The Power Battle Over the Control of Pension Assets Hits the Tipping Point
It’s no secret to more astute investors and political progressives that the decades-long battle to eliminate pensions and replace them with 401(k) is all about who takes the most amount of financial risk and has the most power to influence decisions made by investment firms and corporations.
When a state or county converts its pension plan to a 401(k) under the guise that it is “underfunded,” the transition has two purposes: it shifts the financial risk to the workers over the decades they have to work before retirement. It also gets the pension fund managers and the pension board off the hook in terms of supervising that the investments are generating optimal return given their risk level and expenses.
This involves fiduciary responsibility, so when a pension fund becomes a 401(k), the fiduciary duty is reduced, plus the plan contributors have lost their control over what corporations they are investing in and influencing the behavior of errant corporations that engage in illegal, unethical or socially irresponsible behavior.
As this New York Times article by David Webber (@dhwebber1), a law professor at Boston University, shows, “since the Great Recession, 49 states have reformed pensions to make them more sustainable, increasing employee contributions and reducing benefits.”
Economic Voter Suppression
Worse, the demise of pension funds “should be understood, at least in part, as a campaign of economic voter suppression.”
He continues to say:
“We 401(k) holders are the world’s ideal source of capital. We let ourselves be charged high fees that we do not understand, we accept poor returns quarter after quarter, we never sue to enforce our rights, we never vote as shareholders and we never tell our investment managers how we think they ought to vote. We are beyond passive; we are supine.

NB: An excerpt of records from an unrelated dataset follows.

-- ==== Sys2Proof/Machine/Output.lean ====
section
/-! DEFINITION. The output stage (09): the chain of one block, guarded CRCs and meters, with the commands 0x0Bxx. -/

namespace Sys2Proof.Machine

/-- Output `s`. -/
def Dev.outCh (d : Dev) (s : Nat) : OutCh := tget {} d.out.ch s
/-- Writes output `s`. -/
def Dev.setOut (d : Dev) (s : Nat) (o : OutCh) : Dev := { d with out := { d.out with ch := tput {} d.out.ch s o } }

/-! ## Live settings (01 R32, R36) -/

/-- 01 R32: the setting in force for block `m`. -/
def Live.val {α : Type} (x : Live α) (m : Nat) : α := if m < x.at_ then x.cur else x.nxt

/-- 01 R32: a setting that applies from block `m` on. -/
def Live.set {α : Type} (x : Live α) (v : α) (m : Nat) : Live α :=
  if m < x.at_ then { x with cur := v } else if m = x.at_ then { x with nxt := v } else { cur := x.nxt, nxt := v, at_ := m }

/-- 01 R36, R242, R248: the first block of a setting named for block `b`: one stored while the layout stops or is stopped waits
for its next start. -/
def Dev.liveBlk (d : Dev) (s b : Nat) : Nat :=
  let u := d.unit 1 (d.layOf s)
  match u.st with
  | .stopped => 0
  | .stopping => match u.stopBlk with
    | some x => max b (x + 1)
    | none => b
  | _ => b

/-! ## The chain (Table 9.1) -/

/-- R242: z' of a ring value `P` in units of 2^-59 under gain `g`, with the samples it saturates. -/
def trimSample (neg : Bool) (g P : Int) : Int × Nat :=
  let a := rne (P * g) (2 ^ 56)
  let z := satI 36 a
  if neg then (satI 36 (-z), b01 (z != a) + b01 (satI 36 (-z) != -z)) else (z, b01 (z != a))

/-- R244: r[n]. -/
def limR (ceil : Nat) (y : Int) : Nat := if y.natAbs ≤ ceil then 2 ^ 31 else ceil * 2 ^ 31 / y.natAbs

/-- R244: t of a sample whose required gains from itself on are the list. -/
def limT : Nat → List Nat → Nat → Nat
  | 0, _, t => t
  | _, [], t => t
  | f + 1, r :: rs, t => limT f rs (min t (r + (8 - f) * (2 ^ 31 - r) / 9))

/-- R244: the limiter over the rest of a block: outputs with their gains. -/
def limGo (release : Nat) : List Int → List Nat → Nat → List (Int × Nat)
  | y :: ys, r :: rs, g =>
    let g := min (limT 9 (r :: rs) (2 ^ 31)) (min (g + release) (2 ^ 31))
    (rne (y * g) (2 ^ 31), g) :: limGo release ys rs g
  | _, _, _ => []

/-- R247: C(k). -/
def pilotC (k : Nat) : Int := if k % 2048 < 1024 then (twiddle (k % 2048)).1 else -(twiddle (k % 2048 - 1024)).1

/-- R247: the pilot value at instant `t`, 2^-16 ns. -/
def pilotAt (freq amp t : Nat) : Int :=
  let th := rneN (freq * t) (10 ^ 9) % 2 ^ 32
  let i := th / 2 ^ 21
  let c := pilotC i + rne ((th % 2 ^ 21 : Nat) * (pilotC (i + 1) - pilotC i)) (2 ^ 21)
  rne (amp * c) (2 ^ 30)

/-- R248: M moves one sample towards its target. -/
def muteStep (m target k : Nat) : Nat :=
  let st := 2 ^ (20 - k)
  if m < target then min target (m + st) else if target + st < m then m - st else target

/-- R248: M of the 16 samples of a block. -/
def muteRamp (target k : Nat) : Nat → Nat → List Nat
  | 0, _ => []
  | n + 1, m =>
    let m := muteStep m target k
    m :: muteRamp target k n m

/-- R251: the generator's z at sample index `n`. -/
def ditherZ (seed n : Nat) : Nat :=
  let z := (seed + n * 0x9E3779B97F4A7C15) % 2 ^ 64
  let z := ((z ^^^ (z / 2 ^ 30)) * 0xBF58476D1CE4E5B9) % 2 ^ 64
  let z := ((z ^^^ (z / 2 ^ 27)) * 0x94D049BB133111EB) % 2 ^ 64
  z ^^^ (z / 2 ^ 31)

/-- R251: d. -/
def ditherD (seed n width : Nat) : Int :=
  let z := ditherZ seed n
  ((z / 2 ^ 32 : Nat) - (z % 2 ^ 32 : Nat) : Int) / 2 ^ width

/-- R251: one sample: its word, e1, e2 and whether the clamp was reached. -/
def ditherOne (mode width seed n : Nat) (x e1 e2 : Int) : Int × Int × Int × Nat :=
  if width = 32 then (x, e1, e2, 0)
  else
    let lsb := 2 ^ (32 - width)
    let d := if mode = 0 then 0 else ditherD seed n width
    let w := if mode = 2 then x + d - 2 * e1 + e2 else x + d
    let q := lsb * rne w lsb
    let o := min (max q (-(2 ^ 31))) (2 ^ 31 - (lsb : Int))
    if mode = 2 then (o, q - w, e1, b01 (o != q)) else (o, e1, e2, b01 (o != q))

/-- R251: a block from sample index `n`: words, e1, e2 and clamps. -/
def ditherGo (mode width seed : Nat) : Nat → List Int → Int → Int → List Int × Int × Int × Nat
  | _, [], e1, e2 => ([], e1, e2, 0)
  | n, x :: r, e1, e2 =>
    let a := ditherOne mode width seed n x e1 e2
    let b := ditherGo mode width seed (n + 1) r a.2.1 a.2.2.1
    (a.1 :: b.1, b.2.1, b.2.2.1, a.2.2.2 + b.2.2.2)

/-- R251: SEED of output `s`. -/
def OutCh.seedOf (o : OutCh) (s : Nat) : Nat := o.seed.getD (s * 2 ^ 32)

/-- R250: the output is live in block `m`. -/
def Dev.outLive (d : Dev) (s m : Nat) : Bool :=
  (d.unit 1 (d.layOf s)).emits m && (d.unit 0 0).emits m && (d.unit 2 0).emits m && (match (d.outCh s).retBlk with
    | some b => decide (m ≤ b)
    | none => true)

/-- R250: numerator over 2^24 of the pilot's scale. -/
def Dev.pilotScale (d : Dev) (s m i : Nat) : Nat :=
  (d.unit 1 (d.layOf s)).factor m i * (d.unit 0 0).factor m i * (d.unit 2 0).factor m i

/-- 16 R420: numerator over 16 of the fade-in of a takeover. -/
def Dev.takeFactor (d : Dev) (s m i : Nat) : Nat :=
  match d.pair.fadeIn with
  | some (b, all) => if m = b ∧ (all ∨ ¬ d.guarded s) then i else 16
  | none => 16

/-! ## Meters (R257) -/

/-- R257: the greatest `n` of `lo` to `lo + 2^f - 1` at or below 256 x 10 log10(num / den), rounded. -/
def dbGo (a b : Nat) : Nat → Int → Int
  | 0, lo => lo
  | f + 1, lo =>
    let n := lo + 2 ^ f
    let e := 2 * n - 1
    if (if 0 ≤ e then b * 10 ^ e.toNat ≤ a else b ≤ a * 10 ^ (-e).toNat) then dbGo a b f n else dbGo a b f lo

/-- R257: round(256 x 10 log10(num / den)), not below -32,768. -/
def dbOf (num den : Nat) : Int := if num = 0 ∨ den = 0 then -32768 else dbGo (num ^ 5120) (den ^ 5120) 17 (-32768)

/-- R257: start of the window that holds block `m`. -/
def OutCh.window (o : OutCh) (m : Nat) : Nat := m / o.mN * o.mN

/-- R257: the taps of one block reach the meter. -/
def OutCh.meter (o : OutCh) (m : Nat) (live : Bool) (x : List Int) (g : Nat) : OutCh :=
  let w := o.window m
  if w < o.mFrom then o
  else
    let o := if o.mStart = some w then o else { o with mStart := some w, mMax := 0, mSum := 0, mCnt := 0, mGain := 2 ^ 31 }
    { o with
      mMax := max o.mMax (maxN (x.map Int.natAbs)), mSum := o.mSum + (x.map (fun v => v.natAbs * v.natAbs)).sum
      mCnt := o.mCnt + b01 live, mGain := min o.mGain g }

/-- METER_WINDOW_END (R257): the window of the block last handed over has ended. The gain reduction of a gain of 0 is free. -/
def meterEnd (s : Nat) (d : Dev) : Dev :=
  let o := d.outCh s
  match d.out.block with
  | none => d
  | some b =>
    let w := o.window b
    if (b + 1) % o.mN ≠ 0 ∨ w < o.mFrom then d
    else
      let o := if o.mStart = some w then o else { o with mMax := 0, mSum := 0, mCnt := 0, mGain := 2 ^ 31 }
      let n := o.mN * (if o.mTap = 2 ∧ (d.outRoute s).engine ≠ 15 then 8 else 16)
      let g := if o.mGain = 0 then d.draw else (0, d)
      let gr := if o.mGain = 0 then Config.freeWord g.1 % 65536 else (dbOf (2 ^ 62) (o.mGain * o.mGain)).toNat
      g.2.setOut s { o with
        mStart := none, mMax := 0, mSum := 0, mCnt := 0, mGain := 2 ^ 31, mBlock := w
        peak := dbOf (o.mMax * o.mMax) (2 ^ 62), rms := dbOf o.mSum (n * 2 ^ 62), gr := gr, valid := o.mCnt == o.mN }

/-- METER_WINDOW_END. -/
def execMeterWindowEnd (out : Nat) (s : State) : Host.Outcome State Fault Refusal := run (decide (out < 512)) (meterEnd out) s

/-! ## One block of one output -/

/-- R258: a start of the layout clears the output's histories; stored settings apply without a ramp. -/
def OutCh.clear (o : OutCh) (m : Nat) : OutCh := { o with
  hist := [], gPrev := 2 ^ 31, e1 := 0, e2 := 0, trimWas := o.trim.val m, m := if (o.mute.val m).1 then 0 else 2 ^ 24 }

/-- R243: the trim delay of one block: z, and the history after it, newest first. -/
def trimDelay (n : Nat) (hist z : List Int) : List Int × List Int :=
  let l := z.reverse ++ hist
  let at_ := fun (i : Nat) => l.getD (15 - i + n) 0
  let h := l.take n
  ((rangeFrom 0 16).map at_, if h.all (· == 0) then [] else h)

/-- Table 9.1, stages 1 to 10 of output `s` in block `m`; `sums` is its ring block. -/
def outOne (m : Nat) (sums : Tbl (List Int)) (s : Nat) (d : Dev) : Dev :=
  let o := d.outCh s
  let o := if (d.unit 1 (d.layOf s)).startBlk = some m then o.clear m else o
  let live := d.outLive s m
  let g1 := o.trim.val m
  let zs := ((fitTo 16 (tget [] sums s)).zipIdx).map (fun p => trimSample o.polarity (rne (16 * o.trimWas + p.2 * (g1 - o.trimWas)) 16) p.1)
  let c1 := (zs.map Prod.snd).sum
  let td := trimDelay o.delay o.hist (zs.map Prod.fst)
  let cv := cnvBlock s m td.1 d
  let d := cv.2
  let lim : List (Int × Nat) := if o.limEn then limGo o.release cv.1 (cv.1.map (limR o.ceil)) o.gPrev else cv.1.map (fun y => (y, 2 ^ 31))
  let q := lim.map (fun (y : Int × Nat) => satI 32 y.1)
  let c2 := (lim.map (fun (y : Int × Nat) => b01 (satI 32 y.1 != y.1))).sum
  let pil := fun (x : Int) (i : Nat) =>
    if o.pilotEn && live then
      satI 32 (x + rne (pilotAt o.pfreq o.pamp (sampleT d.rate (16 * m + i)) * d.pilotScale s m i) (2 ^ 24)) else x
  let tgt := match o.retBlk with
    | some b => if b ≤ m then (true, 0) else o.mute.val m
    | none => o.mute.val m
  let ms := muteRamp (if tgt.1 then 0 else 2 ^ 24) tgt.2 16 o.m
  let x8 := (q.zip ms).zipIdx.map (fun p => rne (pil p.1.1 p.2 * p.1.2 * d.takeFactor s m p.2) (2 ^ 28))
  let down := (d.outRoute s).engine != 15
  let x9 := if down then downConv s m x8 d else (x8, d)
  let d := x9.2
  let di := if live then ditherGo o.dither o.width (o.seedOf s) ((if down then 8 else 16) * m) x9.1 o.e1 o.e2
    else (x9.1.map (fun _ => 0), o.e1, o.e2, 0)
  let o := { o with
    hist := td.2, trimWas := g1, m := ms.getD 15 o.m, e1 := di.2.1, e2 := di.2.2.1, word := di.1, tap := x8
    gPrev := if o.limEn then (lim.getD 15 (0, o.gPrev)).2 else o.gPrev
    clip := o.clip + BitVec.ofNat 32 (c1 + c2 + di.2.2.2)
    limited := o.limited + BitVec.ofNat 32 (lim.filter (fun (y : Int × Nat) => decide (y.2 < 2 ^ 31))).length }
  let tap := match o.mTap with
    | 0 => td.1
    | 1 => q
    | _ => di.1
  d.setOut s (o.meter m live tap ((lim.map Prod.snd).foldl min (2 ^ 31)))

/-- R255: the bytes a guarded CRC runs over. -/
def guardBytes (m s : Nat) (w : List Int) : Bytes := le 8 m ++ le 2 s ++ le 2 w.length ++ w.flatMap (leI 4)

/-- R250, R255: the stage 10 words of output `s`; zeros where its layout does not act. -/
def Dev.outWord (d : Dev) (s : Nat) : List Int :=
  let w := (d.outCh s).word
  if w.isEmpty then List.replicate (if (d.outRoute s).engine = 15 then 16 else 8) 0 else w

/-- R255: slot `k` takes the CRC of block `m`. -/
def guardOne (m k : Nat) (d : Dev) : Dev :=
  let g : Guard := tget {} d.out.gs k
  if g.en then
    { d with out := { d.out with gs := tput {} d.out.gs k { g with block := m, crc := BitVec.ofNat 32 (crc32 (guardBytes m g.out (d.outWord g.out))) } } }
  else d

/-- 16 R422: a standby keeps the words of guarded outputs for its last 16 blocks. -/
def keepWords (d : Dev) : Dev :=
  let gs := (d.out.gs.filter (fun g => g.2.en)).map (fun g => g.2.out)
  if !d.standby then { d with pair := { d.pair with words := [] } }
  else
    let put := fun (s : Nat) (t : Tbl (List Int)) =>
      let w := d.outWord s
      tput [] t s ((w ++ tget [] d.pair.words s).take (16 * w.length))
    { d with pair := { d.pair with words := forRun put gs [] } }

/-- R119, R122: the taps of block `m` reach the detectors that read an output. -/
def feedOutTones (m : Nat) (d : Dev) : Dev :=
  forRun (fun t d =>
    let q := d.tone t
    if q.enable ∧ q.srcKind = 2 then toneFeed t m (fitTo 16 (d.outCh q.src).tap) (d.outLive q.src m) d else d) (d.flt.td.map Prod.fst) d

/-- The chain of block `m` for every output whose layout acts, with guarded CRCs. -/
def outBlock (m : Nat) (d : Dev) : Dev :=
  let r := d.ring m
  let d := r.2
  let outs := (rangeFrom 0 512).filter (fun s => (d.unit 1 (d.layOf s)).emits m)
  let idle := fun (x : Nat × OutCh) => (x.1, if outs.contains x.1 then x.2 else { x.2 with word := [], tap := [] })
  let d := { d with out := { d.out with ch := (d.out.ch.map idle).filter (fun (x : Nat × OutCh) => x.2 != ({} : OutCh)), block := some m } }
  let d := forRun (outOne m r.1) outs d
  let d := forRun (guardOne m) (d.out.gs.map Prod.fst) d
  keepWords (feedOutTones m d)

“At bottom, the problem is structural. We are to our investees and investment managers what nonunionized, “right to work” workers are to their employers: alone and devoid of leverage to negotiate. That stands in sharp contrast to traditional pensions, which, like unions, are collective and centrally managed.”
Webber suggests that shareholder activism can correct the problem.

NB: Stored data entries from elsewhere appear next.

/-- FRAME_RECEIVE. -/
def execFrameReceive (port : Nat) (f : RxFrame) (s : State) : Host.Outcome State Fault Refusal :=
  run (decide (port < 16) && decide (14 ≤ f.bytes.length)) (frameReceive port f) s
/-- FRAME_TRANSMIT: a frame of at least 14 bytes is handed to queue `q`; a marked one holds a PTP message over UDP and IPv4. -/
def execFrameTransmit (port q : Nat) (f : Bytes) (mark : Bool) (s : State) : Host.Outcome State Fault Refusal :=
  run (decide (port < 16) && decide (q < 3) && decide (14 ≤ f.length)) (sendFrame port q f mark) s
/-- EXPRESS_PREEMPT. -/
def execExpressPreempt (port octets : Nat) (s : State) : Host.Outcome State Fault Refusal := run (decide (port < 16)) (expressPreempt port octets) s
/-- PORT_SERDES_LOCK. -/
def execPortSerdesLock (port : Nat) (s : State) : Host.Outcome State Fault Refusal := run (decide (port < 16)) (serdesLock port) s
/-- PORT_START_TIMEOUT. -/
def execPortStartTimeout (port : Nat) (s : State) : Host.Outcome State Fault Refusal := run (decide (port < 16)) (startTimeout port) s
/-- PORT_STOP_DONE. -/
def execPortStopDone (port : Nat) (s : State) : Host.Outcome State Fault Refusal := run (decide (port < 16)) (portStopDone port) s
/-- PREEMPT_VERIFY. -/
def execPreemptVerify (port : Nat) (ok : Bool) (frag : Nat) (s : State) : Host.Outcome State Fault Refusal :=
  run (decide (port < 16) && decide (frag < 4)) (preemptVerify port ok frag) s
/-- FCS_LIMIT_SECOND. -/
def execFcsLimitSecond (port : Nat) (s : State) : Host.Outcome State Fault Refusal := run (decide (port < 16)) (fcsSecond port) s
/-- LINK_ABSENT_10S. -/
def execLinkAbsent10s (port : Nat) (s : State) : Host.Outcome State Fault Refusal := run (decide (port < 16)) (linkAbsent port) s
/-- NET_TSF_POP. -/
def execNetTsfPop (port : Nat) (s : State) : Host.Outcome State Fault Refusal := run (decide (port < 16)) (tsfPop port) s
/-- NET_PORT_CONFIG. -/
def execNetPortConfig (r : AcpReq) (s : State) : Host.Outcome State Fault Refusal := run true (acpTake cmdNetPortConfig r) s
/-- NET_PORT_GET. -/
def execNetPortGet (r : AcpReq) (s : State) : Host.Outcome State Fault Refusal := run true (acpTake cmdNetPortGet r) s
/-- NET_LINK_STATUS. -/
def execNetLinkStatus (r : AcpReq) (s : State) : Host.Outcome State Fault Refusal := run true (acpTake cmdNetLinkStatus r) s
/-- NET_PREEMPT_CONFIG. -/
def execNetPreemptConfig (r : AcpReq) (s : State) : Host.Outcome State Fault Refusal := run true (acpTake cmdNetPreemptConfig r) s
/-- NET_STATS_GET. -/
def execNetStatsGet (r : AcpReq) (s : State) : Host.Outcome State Fault Refusal := run true (acpTake cmdNetStatsGet r) s
/-- NET_HALF_CLEAR. -/
def execNetHalfClear (r : AcpReq) (s : State) : Host.Outcome State Fault Refusal := run true (acpTake cmdNetHalfClear r) s
/-- NET_WAKE_FILTER_SET. -/
def execNetWakeFilterSet (r : AcpReq) (s : State) : Host.Outcome State Fault Refusal := run true (acpTake cmdNetWakeFilterSet r) s
/-- NET_WAKE_PORT_SET. -/
def execNetWakePortSet (r : AcpReq) (s : State) : Host.Outcome State Fault Refusal := run true (acpTake cmdNetWakePortSet r) s
/-- NET_WAKE_GET. -/
def execNetWakeGet (r : AcpReq) (s : State) : Host.Outcome State Fault Refusal := run true (acpTake cmdNetWakeGet r) s

end Sys2Proof.Machine
end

He is correct, but the demise of pension funds, and in turn financial security for older workers, is part of the neoliberal agenda that intends to keep workers financially insecure. When workers cannot confidently advance through their financial future, they become politically timid, conservative and fail to question what is put before them.
Reversing the demise of pensions and replacing it with a modicum of financial security is an uphill battle. The Republicans have been dismantling pensions, the fiduciary standard and replacing them with 401(k)s for workers who are still fighting for meager wage increases.

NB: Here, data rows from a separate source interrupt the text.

/-- The trigger slot `m`. -/
def Dev.slot (d : Dev) (m : Nat) : Slot := tget {} d.tim.slots m
/-- Writes trigger slot `m`. -/
def Dev.setSlot (d : Dev) (m : Nat) (x : Slot) : Dev := { d with tim := { d.tim with slots := tput {} d.tim.slots m x } }
/-- R66: the action applies to an output block. -/
def audioAction (a : Nat) : Bool := decide (1 ≤ a) && decide (a ≤ 4)
/-- R66: block j of an audio action. -/
def Slot.block (x : Slot) (rate : Nat) : Nat := blockAt rate x.time
/-- R68: the instant of the next firing of a slot, by its trigger time and period. -/
def Slot.fireT (x : Slot) (rate : Nat) : Nat := if x.period = 0 then x.time else x.time + sampleT rate (16 * x.firings * x.period)
/-- R69: the next firing of an armed slot. -/
def Slot.nextT (x : Slot) (rate : Nat) : Nat :=
  if audioAction x.action then boundT rate (if x.leadBegun then x.block rate else x.block rate - 2) else x.fireT rate

/-- R69, R70: EV_TRIG_FAILED. -/
def Dev.trigFailed (d : Dev) (m st idx : Nat) : Dev := d.raise 0x8211 m (le 1 m ++ le 1 (d.slot m).action ++ le 2 st ++ le 4 idx)

/-- R69: nothing of a control cycle whose lead has begun applies. -/
def Dev.undoCycle (d : Dev) (m : Nat) : Dev :=
  match tget none d.undo m with
  | none => d
  | some u =>
    let d := forRun (fun (o : Nat) d => d.setObj o (tget {} u.obj o)) (u.obj.map Prod.fst) d
    let d := forRun (fun (s : Nat) d => d.setOut s (tget {} u.out s)) (u.out.map Prod.fst) d
    let d := forRun (fun (s : Nat) d => d.setCnvo s (tget {} u.cnv s)) (u.cnv.map Prod.fst) d
    let put := fun (w : Nat) (t : Tbl W32) => tput (if w = 0 then 0xFFFFFFFF else 0) t w (tget 0 u.route w)
    { d with trj := { d.trj with route := forRun put (u.route.map Prod.fst) d.trj.route }, undo := tdel d.undo m }

/-- R69: a slot under a step that has moved device time from `old` (2^-16 ns). -/
def stepSlot (old m : Nat) (d : Dev) : Dev :=
  let x := d.slot m
  let t := d.now16
  if !x.armed then d
  else if old < t ∧ x.nextT d.rate < t then
    ((d.undoCycle m).setSlot m { x with armed := false, skipped := true, leadBegun := false, firings := 0 }).trigFailed m 0x107 0xFFFFFFFF
  else if t < old ∧ x.leadBegun then (d.undoCycle m).setSlot m { x with leadBegun := false }
  else d

/-- What a step of the tick index leaves of settings and windows that named blocks: settings are in force, windows and
detector blocks begin anew, and work that awaits a block awaits it as many ticks ahead as before. -/
def Dev.rebase (d : Dev) (k : Nat) : Dev :=
  let n := d.tim.tick
  let mv := fun (b : Nat) => n + (b - k)
  let och := fun (x : Nat × OutCh) => (x.1, { x.2 with
    trim := { x.2.trim with at_ := 0 }, mute := { x.2.mute with at_ := 0 }, mStart := none, mFrom := 0
    retBlk := x.2.retBlk.map (fun _ => 0), m := if x.2.retBlk.isSome then 0 else x.2.m })
  let td := fun (x : Nat × Tone) => (x.1, { x.2 with start := none, cfgBlk := 0, buf := [], bad := false })
  let obj := fun (x : Nat × Obj) => (x.1, { x.2 with jumps := [] })
  let cvo := fun (x : Nat × CnvOut) => (x.1, { x.2 with queued := match x.2.queued with
    | some q => some { q with block := 0 }
    | none => none })
  let fu := fun (x : Nat × FUnit) => (x.1, { x.2 with startBlk := none, stopBlk := none, retBlk := none })
  let ch := fun (x : Nat × Chan) => (x.1, { x.2 with lastTick := if x.2.lastTick = some k then some n else none })
  { d with
    hlt := { d.hlt with ch := (d.hlt.ch.map ch).filter (fun (x : Nat × Chan) => x.2 != ({} : Chan)) }
    units := (d.units.map fu).filter (fun (x : Nat × FUnit) => x.2 != ({} : FUnit))
    out := { d.out with ch := (d.out.ch.map och).filter (fun (x : Nat × OutCh) => x.2 != ({} : OutCh)), block := none, dest := [] }
    flt := { d.flt with
      td := (d.flt.td.map td).filter (fun (x : Nat × Tone) => x.2 != ({} : Tone))
      grp := d.flt.grp.map (fun (x : Nat × Group) => (x.1, { x.2 with fadeBlk := none })), late := [], inBlk := [], cond := [] }
    trj := { d.trj with block := none, obj := (d.trj.obj.map obj).filter (fun (x : Nat × Obj) => x.2 != ({} : Obj)) }
    rnd := { d.rnd with
      lane := d.rnd.lane.map (fun (x : Nat × Lane) => (x.1, { x.2 with lastBlk := none, lateNow := false })), shedding := [], block := none
      attachAt := d.rnd.attachAt.map (fun (x : Nat × Nat × Option Nat) => (x.1, x.2.1, x.2.2.map mv))
      mig := d.rnd.mig.map (fun (m : Migration) => { m with block := m.block.map mv }) }
    sch := { d.sch with result := [], period := [], periodN := [] }
    cnv := { d.cnv with out := d.cnv.out.map cvo }
    hst := { d.hst with lastSet := [] } }

/-- R48, R69, 06 R168, 14 R374: device time becomes `new` (2^-40 ns) at once. -/
def Dev.stepTo (d : Dev) (new : Nat) : Dev :=
  let old := d.now16
  let k := d.tim.tick
  let d := d.discardAll
  let shift := fun (t : Nat) => new - (d.tim.now - t)
  let d := { d with
    pwr := { d.pwr with idleAt := shift d.pwr.idleAt, upAt := shift d.pwr.upAt }
    tim := { d.tim with now := new, uSince := shift d.tim.uSince } }
  let d := { d with tim := { d.tim with tick := tickOf d.rate d.now16 } }
  let d := d.rebase k
  let d := forRun (stepSlot old) (d.tim.slots.map Prod.fst) d
  let t := d.now16
  if old < t then d.dropTimed (fun x => decide (boundT d.rate (x.block - Sys2Proof.Machine.leadOf x.op) < t)) 2 else d

/-! ## QUALITY and uncertainty (R50 to R54) -/

/-- R50, R61: QUALITY moves; PPS_OUT falls where its gate closes. -/
def Dev.setQuality (d : Dev) (q : Quality) : Dev :=
  { d with tim := { d.tim with
      quality := q, qualSet := q.code, ppsOut := d.tim.ppsOut && (!d.tim.ppsGate || q == .locked || q == .holdover) } }

/-- R53: U_now, none where it is unknown. -/
def Dev.uNow (d : Dev) : Option Nat :=
  match d.tim.quality with
  | .locked => some 0
  | .invalid => none
  | _ => d.tim.uBase.map (fun u => u + ceilDiv (d.tim.ptp.holdDrift * (d.tim.now - d.tim.uSince)) (10 ^ 7 * 2 ^ 40))

/-- R50, R53: holdover entered from locked without a loss of lock. -/
def Dev.relock (d : Dev) : Dev :=
  if d.tim.quality == .locked then
    let d := d.setQuality .holdover
    { d with tim := { d.tim with uBase := some 1000, uSince := d.tim.now, lockRun := 0, lockEst := [] } }
  else d

/-! ## Increment and servo (R46 to R52) -/

/-- R47: TIM_INC takes a value; a clamped write sets INC_CLAMP and is an event of the servo's channel. -/
def Dev.setInc (d : Dev) (v : Nat) : Dev :=
  let w := max 0x01FFBE76C8B4 (min 0x02004189374C v)
  let d := { d with tim := { d.tim with inc := w, incClamp := d.tim.incClamp || w != v } }
  if w = v then d else d.strike 1173 0 0

/-- TIM_INC_COMMIT. -/
def incCommit (hi : W32) (d : Dev) : Dev := d.setInc (hi.toNat % 65536 * 2 ^ 32 + d.tim.incLo.toNat)

/-- TIM_STEP_GO. -/
def stepGo (v : W32) (d : Dev) : Dev :=
  if !d.audioStopped then { d with tim := { d.tim with stepRefused := true } }
  else
    let ns := wrapI 64 (d.tim.stepHi.toNat * 2 ^ 32 + d.tim.stepLo.toNat)
    let t := (d.tim.now : Int) + (ns * 65536 + (v.toNat % 65536 : Nat)) * 2 ^ 24
    d.stepTo (t % (2 ^ 48 * 10 ^ 9 * 2 ^ 40 : Int)).toNat

/-- 0.4.4: a signed Q24.8 nanosecond field of a value in 2^-16 ns. -/
def q248 (x : Int) : Int :=
  let r := rne x 256
  if -(2 ^ 31) ≤ r ∧ r < 2 ^ 31 then r else wrapI 32 (Config.outOfRange x)

/-- R51: spread of the estimates of the run. -/
def estSpread (l : List Int) : Int :=
  match l with
  | [] => 0
  | a :: r => r.foldl max a - r.foldl min a

/-- R48 to R52, 17 R439: the servo takes a measurement: the offset from its master in 2^-16 ns. Its estimate, and how it corrects, are the
servo's own; the lock rule, the limits of its correction and the check of 17 R439 are the spec's. -/
def measure (off : Int) (d : Dev) : Dev :=
  let n := d.draw
  let d := n.2
  let est := Config.servoEst n.1
  let us : Int := 1000 * 65536
  let t := d.tim
  let run := if -(200 * 65536) ≤ off ∧ off ≤ 200 * 65536 then t.lockRun + 1 else 0
  let ests := (est :: t.lockEst).take 8
  let big := t.quality == .locked && (decide (us < off) || decide (off < -us))
  let bad := if big then d.hlt.servoBad + 1 else 0
  let d := { d with tim := { t with offset := off, freqEst := est, lockRun := run, lockEst := ests }, hlt := { d.hlt with servoBad := bad % 8 } }
  let d := if bad = 8 then d.strike 1173 0x8200 0 else d
  if d.chRet 1173 then d
  else
    let d := if 8 ≤ run ∧ estSpread ests < 1000 then d.setQuality .locked else d
    if !d.tim.servoEn then d
    else if d.audioStopped && Config.servoStep n.1 then d.stepTo ((d.tim.now : Int) - off * 2 ^ 24).toNat
    else
      let base : Int := 2 ^ 41 + rne (est * 2 ^ 41) (10 ^ 10)
      let slew := rne (d.tim.ptp.slewMax * 2 ^ 41) (10 ^ 6)
      let v : Int := Config.servoInc n.1
      d.setInc (if d.audioStopped then v else max (base - slew) (min (base + slew) v)).toNat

While they have become the new retirement benefit standard, 401(k)s have their own significant problems, including ones associated with high fees, lack of less expensive investing alternatives, lackluster fiduciary oversight, and the loss of any political inputs into the corporations you are investing in. (For more about high fees, see the book How 401(k) Fees Destroy Wealth and What Investors Can Do To Protect Themselves.)
A Progressive financial platform offers more and better alternatives. This would include the creation of more so-operative business structures, electing non-corporate Democrats, re-instating and expanding the Consumer Financial Protection Board, and forcing irresponsible state legislatures and the media to cover the pension underfunding issue at the local level.
This is a huge wish list, almost as hard as getting any form of gun control. It may be too much for average working people to take on as they struggle to make ends meet in a political and financial system which is tilted against them. But being aware of these financial retirement problems is the meager first step to making even the most modest changes.